This page explains concepts related to Kubernetes that are important for understanding how Rancher works. The descriptions below provide a simplified interview of Kubernetes components. For more details, refer to the official documentation on Kubernetes components.

About Docker

Docker is the container packaging and runtime standard. Developers build container images from Dockerfiles and distribute container images from Docker registries. Docker Hub is the most popular public registry. Many organizations also set up private Docker registries. Docker is primarily used to manage containers on individual nodes.

Note: Although Rancher 1.6 supported Docker Swarm clustering technology, it is no longer supported in Rancher 2.x due to the success of Kubernetes.

About Kubernetes

Kubernetes is the container cluster management standard. YAML files specify containers and other resources that form an application. Kubernetes performs functions such as scheduling, scaling, service discovery, health check, secret management, and configuration management.

What is a Kubernetes Cluster?

A cluster is a group of computers that work together as a single system.

A Kubernetes Cluster is a cluster that uses the Kubernetes container-orchestration system to deploy, maintain, and scale Docker containers, allowing your organization to automate application operations.

Roles for Nodes in Kubernetes Clusters

Each computing resource in a Kubernetes cluster is called a node. Nodes can be either bare-metal servers or virtual machines. Kubernetes classifies nodes into three types: etcd nodes, control plane nodes, and worker nodes.

A Kubernetes cluster consists of at least one etcd, controlplane, and worker node.

etcd Nodes

Rancher uses etcd as a data store in both single node and high-availability installations.
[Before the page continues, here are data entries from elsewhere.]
-- ==== Sys2Proof/Machine/Journal.lean ====
section
/-! DEFINITION. The commit journal (R337): the entry of a commit, made from the state before it and the state that it leaves.
Entries stay in order until the module's reset, and how an entry's bytes lie is free (DESIGN CHOICE, log 172). -/

namespace Sys2Proof.Machine

/-- The things of `new` that `old` does not hold as they are, by their numbers. -/
def changedIn {α : Type} [DecidableEq α] (old new : List α) (num : α → Nat) : List Nat :=
  (new.filter fun x => !old.contains x).map num

/-- The handles of the objects that a commit changes or makes: models, tables, indexes and prefixes, and their contracts. -/
def changedObjects (s t : State) : List Nat :=
  changedIn s.models t.models Model.handle ++ changedIn s.tables t.tables Table.handle ++
    changedIn s.indexes t.indexes Index.handle ++ changedIn s.pfxs t.pfxs Pfx.handle ++
    changedIn s.contracts t.contracts Contract.handle

/-- The KV pages of a case's caches that a commit writes, `old` the same case's caches before it (R215). -/
def changedPages (key : Nat) (old new : List KvCache) : List JournalPage :=
  new.flatMap fun x =>
    let before := ((old.find? fun y => y.model == x.model).map KvCache.pages).getD []
    (x.pages.filter fun p => !before.contains p).map fun p =>
      { case := key, model := x.model, layer := p.layer, group := p.group, num := p.num }

/-- The pages that a commit writes, over every case. -/
def changedKv (s t : State) : List JournalPage :=
  t.cases.flatMap fun c =>
    changedPages c.hd.key (((s.cases.find? fun d => d.hd.key == c.hd.key).map fun d => d.gen.kv).getD []) c.gen.kv

/-- The increments that a commit makes: each cairn, and by how much its value goes up. -/
def cairnSteps (s t : State) : List (Nat × Nat) :=
  (t.cairns.map fun c =>
    (c.num, c.val - ((s.cairns.find? fun d => d.num == c.num && d.run == c.run).map CairnRec.val).getD 0)).filter
    fun e => decide (0 < e.2)

/-- The numbers that an entry is made of, the length of each part before it. -/
def entryNumbers (cmds objects cases : List Nat) (pages : List JournalPage) (steps : List (Nat × Nat)) : List Nat :=
  (cmds.length :: cmds) ++ (objects.length :: objects) ++ (cases.length :: cases) ++
    (pages.length :: pages.flatMap fun p => [p.case, p.model, p.layer, p.group, p.num]) ++
    (steps.length :: steps.flatMap fun e => [e.1, e.2])

/-- The entry of the commit of the commands `ids` that takes `s` to `t`, with the CRC-32C over it. -/
def journalEntry (s t : State) (ids : List Nat) : JournalEntry :=
  let objects := changedObjects s t
  let cases := changedIn s.cases t.cases fun c => c.hd.key
  let pages := changedKv s t
  let steps := cairnSteps s t
  { cmds := ids, objects := objects, cases := cases, pages := pages, cairns := steps,
    crc := crc32c (Config.journalBytes (entryNumbers ids objects cases pages steps)) }

/-- The state `t` that the commit of `cmds` leaves from `s`, with the entry of the commit: of those commands that have ended with it.
Nothing sees the state between the entry and the commit's effects. -/
def journaled (s : State) (cmds : List Cmd) (t : State) : State :=
  let ids := (cmds.map Cmd.id).filter fun i => !(t.sched.cmds.any fun c => c.id == i)
  updSafety t fun y => { y with journal := if ids.isEmpty then y.journal else y.journal ++ [journalEntry s t ids] }

end Sys2Proof.Machine
end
In Kubernetes, etcd is also a role for nodes that store the cluster state.

The state of a Kubernetes cluster is maintained in etcd. The etcd nodes run the etcd database.

The etcd database component is a distributed key-value store used as Kubernetes storage for all cluster data, such as cluster coordination and state management. It is recommended to run etcd on multiple nodes so that there's always a backup available for failover.
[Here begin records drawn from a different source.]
/-- The checks of insert record `k`: its id, its list, and KIND, SEQ and the bytes not listed all zero (R169, R180). -/
def insertCheck (c : IndexCfg) (b : List Byte) (k : Nat) : Check :=
  let n := slotBytes c.codeBytes
  let o := n * k
  let zero (a len : Nat) : Check := failStruct (le b (o + a) len != 0) .reservedNonzero (o + a) 40
  firstSome
    [failStruct (le b o 8 == noId) .fieldRange o 40,
     failStruct (decide (c.lists ≤ le b (o + 8) 4)) .fieldRange (o + 8) 40,
     zero 13 1, zero 14 2, zero (16 + c.codeBytes) 8, zero (24 + c.codeBytes) (n - 24 - c.codeBytes)]

/-- Appends records to the scree with consecutive SEQs (R181). -/
def appendScree (x : Index) (rs : List ScreeRec) : Index :=
  let numbered := (List.range rs.length).zipWith (fun i (r : ScreeRec) => { r with seq := x.nextSeq + i }) rs
  { x with scree := x.scree ++ numbered, nextSeq := x.nextSeq + rs.length }

/-- REC_COUNT records of `width` bytes against REC_LEN (R39, R77). -/
def recordLengths (b : List Byte) (width : Nat) : Check :=
  failIf (decide (le b 48 8 < le b 36 4 * width)) .lenExceedsBuffer 36

/-- The checks that INDEX_INSERT and INDEX_DELETE share; the length of a record that depends on the index is checked among
them (R77). -/
def recordChecks (s : State) (f : Nat) (b : List Byte) (lengths : IndexCfg → Check) : Check :=
  withRef (ownIndex s f (le b 32 4)) 32 fun i => firstSome
    [stateRefusal i [.live, .settling], lengths i.cfg,
     failIf (decide (screeMax < i.scree.length + le b 36 4)) .screeFull]

/-- INDEX_INSERT (R76, R77, R180). -/
def execIndexInsert (f : Nat) (src : Src) (h : HostView) (r : HostRead (List Byte)) (s : State) : Res :=
  onMessage s f src 0x0403 notHeld fun s x =>
    let b := x.bytes
    let ih := le b 32 4
    let n := le b 36 4
    settleRead s x (le b 40 8) (le b 48 8) r (firstSome
      [addrCheck s h f false (le b 40 8) (le b 48 8) 40,
       recordChecks s f b fun c => recordLengths b (slotBytes c.codeBytes),
       withRef (indexOf s ih) 32 fun i =>
         failIf (decide (i.cfg.maxEntries < mainEntries i.lists + liveInserts i.scree + n)) .lenExceedsBuffer 36,
       readFailed r]) fun s =>
      match r, indexOf s ih with
      | .data d, some i =>
        settle s x (firstSome ((List.range n).map (insertCheck i.cfg d))) fun s =>
          let rs := (List.range n).map (insertRec i.cfg.codeBytes d)
          complete (updIndex s ih fun i => appendScree i rs) x.id .ok
      | _, _ => s

/-- Delete record `k` of an id list. -/
def deleteRec (codeBytes : Nat) (b : List Byte) (k : Nat) : ScreeRec :=
  { id := le b (8 * k) 8, list := 0xFFFFFFFF, bound := 0, del := true, code := List.replicate codeBytes 0, seq := 0 }

/-- INDEX_DELETE (R76, R77): its records have 8 bytes whatever the index, so their length is checked at step 6. A delete of an id that is not present is stored all the same. -/
def execIndexDelete (f : Nat) (src : Src) (h : HostView) (r : HostRead (List Byte)) (s : State) : Res :=
  onMessage s f src 0x0404 notHeld fun s x =>
    let b := x.bytes
    let ih := le b 32 4
    let n := le b 36 4
    settleRead s x (le b 40 8) (le b 48 8) r (firstSome
      [recordLengths b 8, addrCheck s h f false (le b 40 8) (le b 48 8) 40, recordChecks s f b fun _ => none,
       readFailed r]) fun s =>
      match r, indexOf s ih with
      | .data d, some i =>
        let bad (k : Nat) : Check := failStruct (le d (8 * k) 8 == noId) .fieldRange (8 * k) 40
        settle s x (firstSome ((List.range n).map bad)) fun s =>
          let rs := (List.range n).map (deleteRec i.cfg.codeBytes d)
          complete (updIndex s ih fun i => appendScree i rs) x.id .ok
      | _, _ => s

/-! ## Settling (R187, R188) -/

/-- What a fold makes of the lists and the scree, with the folded records and the lists it changed. -/
structure FoldRes where
  lists   : List IdxList
  kept    : List ScreeRec
  folded  : Nat
  changed : List Nat
  deriving DecidableEq, Repr

/-- The folded deletes applied to the lists. -/
def foldDeletes (dels : List ScreeRec) (ls : List IdxList) : List IdxList :=
  ls.map fun l => { l with entries := l.entries.filter fun e => !(dels.any fun d => d.id == e.id) }

/-- Appends one insert at the end of its list while that list is below its capacity, and keeps it otherwise. -/
def foldInsert (a : FoldRes) (r : ScreeRec) : FoldRes :=
  match a.lists[r.list]? with
  | some l =>
    if l.entries.length < l.capacity then
      let e : IdxEntry := { id := r.id, code := r.code, bound := r.bound }
      { a with
        lists := modifyAt a.lists r.list fun l => { l with entries := l.entries ++ [e] }
        folded := a.folded + 1, changed := r.list :: a.changed }
    else { a with kept := a.kept ++ [r] }
  | none => { a with kept := a.kept ++ [r] }

/-- The fold of every scree record with SEQ at most `p` (R187). -/
def fold (x : Index) (p : Nat) : FoldRes :=
  let rs := x.scree.filter fun r => decide (r.seq ≤ p)
  let dels := rs.filter ScreeRec.del
  let dropped (i : ScreeRec) : Bool := dels.any fun d => d.id == i.id && decide (i.seq < d.seq)
  let ins := rs.filter fun r => !r.del
  let gone := (ins.filter dropped).length
  let ls := foldDeletes dels x.lists
  let hit := (List.range x.lists.length).filter fun i =>
    (x.lists[i]?.map fun l => l.entries.length) != (ls[i]?.map fun l => l.entries.length)
  let start : FoldRes := { lists := ls, kept := [], folded := dels.length + gone, changed := hit }
  let live := sortBy (fun (a b : ScreeRec) => decide (a.seq < b.seq)) (ins.filter fun i => !dropped i)
  live.foldl foldInsert start

/-- The id runs of a list: consecutive ids join (R172). -/
def runsOf : List Nat → List (Nat × Nat)
  | [] => []
  | id :: ids => match runsOf ids with
    | (a, n) :: rest => if a = id + 1 then (id, n + 1) :: rest else (id, 1) :: (a, n) :: rest
    | [] => [(id, 1)]

/-- The runs of every list. -/
def runTable (ls : List IdxList) : List (List (Nat × Nat)) := ls.map fun l => runsOf (l.entries.map IdxEntry.id)

/-- The copy-on-write pages of a fold: its changed lists, the directory pages they touch, and the new run area. -/
def foldPages (x : Index) (r : FoldRes) : Nat :=
  let ls := r.changed.eraseDups
  let blocks := sumNat (ls.map fun i => listBlocks x.cfg.codeBytes ((x.lists[i]?.map IdxList.capacity).getD 0))
  let dirs := (ls.map fun i => i / 2048).eraseDups.length
  ceilDiv blocks 16 + dirs + ceilDiv (16 * sumNat ((runTable r.lists).map List.length)) 65536

/-- p of a settle: the largest committed SEQ whose fold fits the owner's free T2 quota (R187). -/
def settlePoint (s : State) (x : Index) : Nat :=
  let tops := sortBy (fun a b => decide (b < a)) (x.scree.map ScreeRec.seq)
  (tops.find? fun p => fitsQuota s x.owner 0 (foldPages x (fold x p))).getD 0

/-- RESULT of a settle: generation, records folded, records left (R78). -/
def settleResult (gen folded left : Nat) : List Byte := resultAt [(0, 8, gen), (8, 4, folded), (12, 4, left)]

/-- INDEX_SETTLE (R78, R187, R188). -/
def execIndexSettle (f : Nat) (src : Src) (s : State) : Res :=
  onMessage s f src 0x0405 notHeld fun s x =>
    let ih := le x.bytes 32 4
    settle s x (withRef (ownIndex s f ih) 32 fun i => stateRefusal i [.live]) fun s =>
      match indexOf s ih with
      | none => s
      | some i =>
        let p := settlePoint s i
        let r := fold i p
        if r.folded = 0 then complete s x.id .okNoChange 0xFFFF (settleResult i.gen 0 i.scree.length)
        else startBg (updIndex s ih fun i => { i with state := .settling }) x (.settle ih p) 0 (foldPages i r)

/-- The root swap of a settle (R188): generation G stays as the superseded one, and the kept inserts go to the tail of
the scree with their SEQs. -/
def swapRoot (x : Index) (p : Nat) : Index :=
  let r := fold x p
  let o : OldGen := { gen := x.gen, lists := x.lists, scree := x.scree, pages := foldPages x r }
  { x with
    state := .live, gen := x.gen + 1, lists := r.lists, old := some o
    scree := (x.scree.filter fun c => decide (p < c.seq)) ++ r.kept }

/-! ## Snapshots (R79, R190) -/

/-- The lists and the scree of a generation that an index still holds. -/
def genParts (x : Index) (g : Nat) : List IdxList × List ScreeRec :=
  match x.old with
  | some o => if o.gen = g then (o.lists, o.scree) else (x.lists, x.scree)
  | none => (x.lists, x.scree)

/-- The scree section of a snapshot with sequence bound `q`, in SEQ order. -/
def snapScree (rs : List ScreeRec) (q : Nat) : List ScreeRec :=
  sortBy (fun (a b : ScreeRec) => decide (a.seq < b.seq)) (rs.filter fun r => decide (r.seq ≤ q))

/-- A multiple of 4 KiB at or above `n`. -/
def align4k (n : Nat) : Nat := ceilDiv n 4096 * 4096

/-- The header of a snapshot's image. R190 fixes what the sections hold and R171 their order; that each begins at the first
4 KiB multiple after the one before it, that runs are as long as they can be, and that the blocks stand in list order is the
model's choice (log 146). -/
def snapHeader (x : Index) (ls : List IdxList) (rs : List ScreeRec) : IndexHeader :=
  let c := x.cfg
  let runs := sumNat ((runTable ls).map List.length)
  let blocks := sumNat (ls.map fun l => listBlocks c.codeBytes l.capacity)
  let cent := 135168
  let dir := align4k (cent + c.lists * 256)
  let run := align4k (dir + c.lists * 32)
  let blk := align4k (run + runs * 16)
  let scr := blk + blocks * 4096
  { magic := 0x58444951, imgVersion := 2, codeBytes := c.codeBytes, metric := c.metric, lists := c.lists,
    shard := c.shard, shardCount := c.shardCount, layoutId := (x.hdr.map IndexHeader.layoutId).getD 0,
    imageBytes := scr + rs.length * slotBytes c.codeBytes, mainEntries := mainEntries ls, listBlocks := blocks,
    runCount := runs, screeRecords := rs.length, centScale := x.centScale, codebookOff := 4096, centOff := cent,
    dirOff := dir, runOff := run, blockOff := blk, screeOff := scr, imageCrc := 0, reserved := none }

/-- The bytes of a header, with the image's CRC (R171). -/
def headerBytes (h : IndexHeader) (crc : Nat) : List Byte :=
  leBytes 4 h.magic ++ leBytes 2 h.imgVersion ++ leBytes 1 h.codeBytes ++ leBytes 1 h.metric ++ leBytes 4 h.lists ++
  leBytes 1 h.shard ++ leBytes 1 h.shardCount ++ zeros 2 ++ leBytes 8 h.layoutId ++ leBytes 8 h.imageBytes ++
  leBytes 8 h.mainEntries ++ leBytes 8 h.listBlocks ++ leBytes 8 h.runCount ++ leBytes 4 h.screeRecords ++
  leBytes 4 h.centScale.toNat ++ leBytes 8 h.codebookOff ++ leBytes 8 h.centOff ++ leBytes 8 h.dirOff ++
  leBytes 8 h.runOff ++ leBytes 8 h.blockOff ++ leBytes 8 h.screeOff ++ leBytes 4 crc ++ zeros 3980

/-- One block of list entries: the codes of entries 0 to E_B - 1, the bounds of the same entries, and zeros (R168). -/
def blockBytes (codeBytes : Nat) (es : List IdxEntry) : List Byte :=
  let codes := es.flatMap fun e => padTo 0 codeBytes (e.code.map (BitVec.ofNat 8))
  padTo 0 4096 (padTo 0 (blockEntries codeBytes * codeBytes) codes ++ es.map fun e => BitVec.ofNat 8 e.bound)

/-- The blocks of a list at its capacity. -/
def listBytes (codeBytes : Nat) (l : IdxList) : List Byte :=
  let eb := blockEntries codeBytes
  (List.range (listBlocks codeBytes l.capacity)).flatMap fun k => blockBytes codeBytes ((l.entries.drop (k * eb)).take eb)

/-- The directory entries of an image, with each list's first block and first run (R172). -/
def dirBytes (codeBytes : Nat) : Nat → Nat → List IdxList → List Byte
  | _, _, [] => []
  | blk, run, l :: ls =>
    let n := listBlocks codeBytes l.capacity
    let r := (runsOf (l.entries.map IdxEntry.id)).length
    leBytes 4 l.entries.length ++ leBytes 4 l.capacity ++ leBytes 8 (if l.capacity = 0 then 0 else blk) ++
    leBytes 8 (if r = 0 then 0 else run) ++ leBytes 4 r ++ zeros 4 ++ dirBytes codeBytes (blk + n) (run + r) ls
Although you can run etcd on just one node, etcd requires a majority of nodes, a quorum, to agree on updates to the cluster state. The cluster should always contain enough healthy etcd nodes to form a quorum. For a cluster with n members, a quorum is (n/2)+1. For any odd-sized cluster, adding one node will always increase the number of nodes necessary for a quorum.
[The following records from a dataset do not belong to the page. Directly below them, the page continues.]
-- ==== Sys2Proof/Machine/Stages.lean ====
section
/-! DEFINITION. What the stages of a case share (R10, R121 to R123, R145, R147): the deadline monitor, the end of a stage at its
commit, and the condition on which a command commits. -/

namespace Sys2Proof.Machine

/-! ## Commands of cases -/

/-- The command that serves a case at its stage. -/
def caseCmd (s : State) (key : Nat) : Option Cmd := (cmdsOfCase s key).head?

/-- Whether a case is live and no status has ended it. -/
def caseRuns (c : Case) : Bool := c.ending.isNone

/-- Whether a case of the generation stage has its prefill behind it, and decodes (R213). -/
def decoding (c : Case) : Bool := decide (c.stage = .generation) && !c.gen.toks.isEmpty

/-- Whether re-rank of a case costs no array work: it runs in distance order, or no passage carries tokens (R207). -/
def rerankIdle (c : Case) : Bool := decide (c.forms.rerank ≠ .full) || c.pass.committed.all fun p => p.toks.isEmpty

/-- The most tokens that a case generates in the form in which it runs (R229). -/
def genLimit (r : ContractRec) (c : Case) : Nat :=
  match c.forms.gen with
  | .smallGen => r.lim.fbGenMax
  | .scoreHead => 0
  | _ => r.lim.genMax

/-- The proposals of a case's next pass (R219). -/
def mostProposals (r : ContractRec) (c : Case) : Nat :=
  if r.refs.draftModel = 0 then 0 else min r.lim.draftLen (genLimit r c - 1 - c.gen.toks.length)

/-- Whether the next command of a case that decodes runs draft steps: proposals are still to be made (R219). -/
def drafting (r : ContractRec) (c : Case) : Bool := decoding c && decide (c.gen.proposals.length < mostProposals r c)

/-- The generator of a case's form (R123, R213). -/
def genModelOf (r : ContractRec) (c : Case) : Nat := if c.forms.gen = .smallGen then r.refs.fbGenModel else r.refs.genModel

/-- The model that a stage of a case invokes, if it invokes one: the draft model while it drafts (R10, R212, R219). -/
def stageModel (r : ContractRec) (c : Case) : Stage → Option Nat
  | .encoding => some r.refs.encModel
  | .rerank => if rerankIdle c then none else some r.refs.rerankModel
  | .generation => some (if drafting r c then r.refs.draftModel else genModelOf r c)
  | _ => none

/-- The model of the first case that a command serves. -/
def cmdModel (s : State) (c : Cmd) : Option Nat :=
  match c.serves with
  | .cases ks => (ks.head?.bind (caseOf s)).bind fun x => (contractOf s x.hd.contract).bind fun k => stageModel k.rcd x x.stage
  | .pass _ _ _ _ => none
  | .bg op => (s.bg.find? fun b => b.id == op).bind fun b => match b.kind with
    | .prefixRegister m _ _ _ _ => some m
    | _ => none

/-- Whether a model's layers are moved for each invocation: from T2, or into prefetch buffers of T0 (R133, R273). -/
def streams (m : Model) : Bool :=
  (decide (m.home = .t2) && !m.pinned) || decide (4 * m.img.footprint < m.img.weightBytes)

/-- Whether layers 0 to n − 1 of a model have arrived. -/
def layersIn (s : State) (h n : Nat) : Bool := (List.range n).all fun i => s.sched.layers.contains (h, i)

/-- Whether every layer that a command's model moves has arrived (R273). -/
def weightsIn (s : State) (c : Cmd) : Bool :=
  match (cmdModel s c).bind (modelOf s) with
  | some m => !streams m || layersIn s m.handle m.img.shape.layers
  | none => true

/-- Whether a command may commit: it holds its engines, nothing asks them back, and its weights have all arrived. -/
def mayCommit (s : State) (c : Cmd) : Bool := decide (c.phase = .running) && weightsIn s c

/-- A model's buffers are given back at the end of an invocation (R273). -/
def dropLayers (s : State) (h : Option Nat) : State :=
  match h with
  | some m => updSched s fun d => { d with layers := d.layers.filter fun e => e.1 != m }
  | none => s

/-- The latest time from a request to an engine of a kind being free, in TCLK (R137). -/
def tableTime : Nat → Nat
  | 4 => 12
  | 13 => 60
  | _ => 120

/-- The engine of a command that may take longest to come free: its engines come free together. -/
def slowestUnit (c : Cmd) : UnitId :=
  c.units.foldl (fun a u => if tableTime a.kind < tableTime u.kind then u else a) (c.units.headD { kind := 3, idx := 0 })

/-- The unit that stands for an engine in a fault report: a scree-list scanner or a page mover is part of its Shale (R141). -/
def reportUnit (u : UnitId) : UnitId := if u.kind = 12 ∨ u.kind = 13 then { kind := 6, idx := u.idx } else u

/-- What a wait of `w` TCLK for an engine reports: 1 an overrun, 2 one that has reached 2.0 µs (R143, R409). -/
def overrunReport (s : State) (u : UnitId) (w outcome : Nat) : State :=
  preemptDetection s { det := 0x0C, unit := reportUnit u, payload := leBytes 4 w ++ leBytes 1 outcome, injected := false, dram := none }

/-- The engines of a command come free: the waits for them are noted in BLOCK_MAX, and a first request that took longer than the
table time is reported (R143). -/
def noteWait (s : State) (c : Cmd) : State :=
  let s := noteBlock s c
  match c.preemptTs with
  | none => s
  | some t =>
    let w := s.tclk - t
    if tableTime (slowestUnit c).kind < w then overrunReport s (slowestUnit c) w 1 else s

/-- Releases the engines of a command that has committed: it is charged and gone (R130, R140). -/
def retireCmd (s : State) (c : Cmd) : State := dropCmds (dropLayers (noteWait s c) (cmdModel s c)) [c.id]

/-! ## The deadline monitor (R121 to R123) -/

/-- The sum of B_FB over the stages after stage `n` (R122). -/
def laterBound (k : Contract) (n : Nat) : Nat := sumNat ((k.pf.stages.drop n).map StageFigures.bFb)

/-- The two tests of R122 for a form, at case time `t`. -/
def formFits (t later slack deadline : Nat) (f : FormPred) : Bool :=
  decide (t + f.rest + later + slack ≤ deadline) && decide (t + f.next + f.last + later + slack ≤ deadline)

/-- The form that the monitor takes from a chain that starts at the current form: the first that passes, or the last. -/
def monitorForm (s : State) (k : Contract) (c : Case) (g : Stage) (chain : List Form) (p : Prediction) : Form :=
  let t := s.tclk - c.hd.startTs
  let fits (f : Form) : Bool := match p.forms.find? fun q => decide (q.form = f) with
    | some q => formFits t (laterBound k (stageNum g)) k.pf.slack k.rcd.terms.deadline q
    | none => false
  match chain.find? fits with
  | some f => f
  | none => chain.getLast?.getD .full

/-- The form in which a case runs a stage. -/
def formOf (c : Case) : Stage → Form
  | .fetch => c.forms.fetch
  | .rerank => c.forms.rerank
  | .generation => c.forms.gen
  | _ => .full

/-- A case that runs a stage in another form. -/
def withForm (c : Case) (g : Stage) (f : Form) : Case :=
  match g with
  | .fetch => { c with forms := { c.forms with fetch := f } }
  | .rerank => { c with forms := { c.forms with rerank := f } }
  | .generation => { c with forms := { c.forms with gen := f } }
  | _ => c

/-- What is left of a stage's chain from the form in which a case runs it. -/
def chainLeft (k : Contract) (c : Case) (g : Stage) : List Form := (chainOf k.rcd g).dropWhile fun f => decide (f ≠ formOf c g)

/-- The form in which a case runs passage fetch, PASSAGE_SRC naming that of the full one: the store, the cache or identifiers
(R106, R200). -/
def fetchBy (r : ContractRec) (c : Case) : Form :=
  match c.forms.fetch, r.lim.passageSrc with
  | .full, 2 => .cache
  | .full, 3 => .idsOnly
  | f, _ => f

/-- The form that a stage of a case takes next, if its chain has one left: after prefill, only the end of decode (R123). -/
def nextForm (k : Contract) (c : Case) (g : Stage) : Option Form :=
  let rest := (chainLeft k c g).drop 1
  if decoding c then rest.find? fun f => decide (f = .scoreHead) else rest.head?

/-- The FALLBACK record of a switch. -/
def fallbackRecord (s : State) (c : Case) (g : Stage) (f : Form) : State :=
  record s 0x0201 (leBytes 4 c.hd.contract ++ leBytes 8 c.hd.caseId ++ leBytes 1 (stageNum g) ++ leBytes 1 (formCode f))

/-- A case with a form that it has run noted, once each (R123, R126). -/
def noteRan (c : Case) (g : Stage) (f : Form) : Case :=
  if c.forms.ran.contains (stageNum g, f) then c
  else { c with forms := { c.forms with ran := c.forms.ran ++ [(stageNum g, f)] } }

/-- Switches a stage of a case to another form (R123); the form it runs in changes nothing. -/
def switchForm (s : State) (c : Case) (g : Stage) (f : Form) : State :=
  if formOf c g = f then s
  else fallbackRecord (updCase s c.hd.key fun c => noteRan (withForm c g f) g f) c g f

/-- The choice at the commit of a stage: the form of the next one (R121). A pool without tokens takes no re-rank fallback
(R207). -/
def chooseNext (s : State) (k : Contract) (key : Nat) (g : Stage) (p : Prediction) : State :=
  match caseOf s key with
  | none => s
  | some c =>
    let chain := chainLeft k c g
    let idle := decide (g = .rerank) && c.pass.committed.all fun p => p.toks.isEmpty
    if chain.length ≤ 1 ∨ idle then s else switchForm s c g (monitorForm s k c g chain p)

/-! ## The end of a stage (R10, R14, R147) -/

/-- The stage that follows one: a re-rank that the contract leaves out is passed over (R10). -/
def stageAfter (r : ContractRec) (g : Stage) : Stage :=
  match nextStage g with
  | .rerank => if r.refs.rerankModel = 0 then .packing else .rerank
  | n => n

/-- A stage of a case commits: its cairn is signalled at the same instant, its time is noted, the monitor chooses the form of the
next stage, and that stage's first command becomes ready (R10, R121, R145, R147); a list scan runs in passes that form on their
own (R177). -/
def endStage (s : State) (key : Nat) (p : Prediction) : State :=
  match caseOf s key with
  | none => s
  | some c => match contractOf s c.hd.contract with
    | none => s
    | some k =>
      let g := stageAfter k.rcd c.stage
      let spent := s.tclk - c.stageTs
      let s := updTelem s fun t => { t with stageTimeMax := modifyAt t.stageTimeMax (stageNum c.stage - 1) (max spent) }
      let s := deviceSignal s c.hd.cairn 1 false
      let s := updCase s key fun c => { c with stage := g, stageTs := s.tclk }
      let s := updCase (chooseNext s k key g p) key fun c => noteRan c g (formOf c g)
      if g = .listScan then s else addCaseCmd s c k (stageNum g)

/-- The next command of the same stage of a case becomes ready. -/
def nextCmdOf (s : State) (key : Nat) : State :=
  match caseOf s key with
  | none => s
  | some c => match contractOf s c.hd.contract with
    | none => s
    | some k => addCaseCmd s c k (stageNum c.stage)

/-- Adds saturations to a case's count (R249). -/
def addSats (s : State) (key n : Nat) : State := updCase s key fun c => { c with sats := c.sats + n }

/-- A command's commit of one case at a stage: the case is in the stage, its command may commit, and a detection that falls
before the commit leaves it running (R147, R240). -/
def stageCommit (s : State) (key : Nat) (g : Stage) (det : Option Detection) (k : State → Case → Contract → Cmd → State) :
    State :=
  match caseOf s key, caseCmd s key with
  | some c, some m =>
    match contractOf s c.hd.contract with
    | some x =>
      if c.stage = g ∧ caseRuns c ∧ mayCommit s m then
        commitUnder s det [m] fun s => match caseOf s key with
          | some c => k s c x m
          | none => s
      else s
    | none => s
  | _, _ => s

/-! ## Prefix pages and caches (R216 to R218) -/

/-- A change of a case's generation state. -/
def updGen (s : State) (key : Nat) (g : GenState → GenState) : State := updCase s key fun c => { c with gen := g c.gen }

/-- The cache of a case under a model. -/
def cacheOf (c : Case) (model : Nat) : KvCache :=
  (c.gen.kv.find? fun x => x.model == model).getD { model := model, len := 0, pages := [] }

/-- A generation state with a cache put in the place of the same model's. -/
def putCache (g : GenState) (x : KvCache) : GenState := { g with kv := (g.kv.filter fun y => y.model != x.model) ++ [x] }

/-- A case gives back references to the prefix it holds: to all of its pages, or to the one that is not full. -/
def dropPfx (s : State) (c : Case) (whole : Bool) : State :=
  let less (p : Pfx) : Pfx := { p with refs := p.refs - bit whole, tailRefs := p.tailRefs - bit c.gen.tailHeld }
  reapPfxs { s with pfxs := modifyWhere s.pfxs (fun p => decide (c.gen.pfxHeld = some p.handle)) less }

/-- Prefill of a case starts under GEN_MODEL: the prefix pages that are not full are copied into private pages before any write of
the case's own, and the references to the shared ones are dropped (R218). -/
def startPrefill (s : State) (key : Nat) : State :=
  match caseOf s key with
  | none => s
  | some c => match contractOf s c.hd.contract with
    | none => s
    | some k => match modelOf s k.rcd.refs.genModel with
      | none => s
      | some m =>
        if c.stage = .generation ∧ !decoding c ∧ c.forms.gen ≠ .smallGen ∧ c.gen.kv.all fun x => x.model != m.handle then
          let cache := match c.gen.pfxHeld.bind (pfxOf s) with
            | some p => copiedCache m.img k.rcd.lim.kvFormat m.handle p.toks.length p.kv
            | none => { model := m.handle, len := 0, pages := [] }
          updGen (dropPfx s c false) key fun g => { putCache g cache with tailHeld := false }
        else s

end Sys2Proof.Machine
end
Three etcd nodes is generally sufficient for smaller clusters and five etcd nodes for large clusters.

Controlplane Nodes

Controlplane nodes run the Kubernetes API server, scheduler, and controller manager. These nodes take care of routine tasks to ensure that your cluster maintains your configuration. Because all cluster data is stored on your etcd nodes, control plane nodes are stateless. You can run control plane on a single node, although three or more nodes are recommended for redundancy. Additionally, a single node can share the control plane and etcd roles.

Worker Nodes

Each worker node runs the following:

  • Kubelets: An agent that monitors the state of the node, ensuring your containers are healthy.
  • Workloads: The containers and pods that hold your apps, as well as other types of deployments.

Worker nodes also run storage and networking drivers, and ingress controllers when required. You create as many worker nodes as necessary to run your workloads.

About Helm

For high-availability installations of Rancher, Helm is the tool used to install Rancher on a Kubernetes cluster.

Helm is the package management tool of choice for Kubernetes. Helm charts provide templating syntax for Kubernetes YAML manifest documents. With Helm we can create configurable deployments instead of just using static files. For more information about creating your own catalog of deployments, check out the docs at https://helm.sh/.

For more information on service accounts and cluster role binding, refer to the Kubernetes documentation.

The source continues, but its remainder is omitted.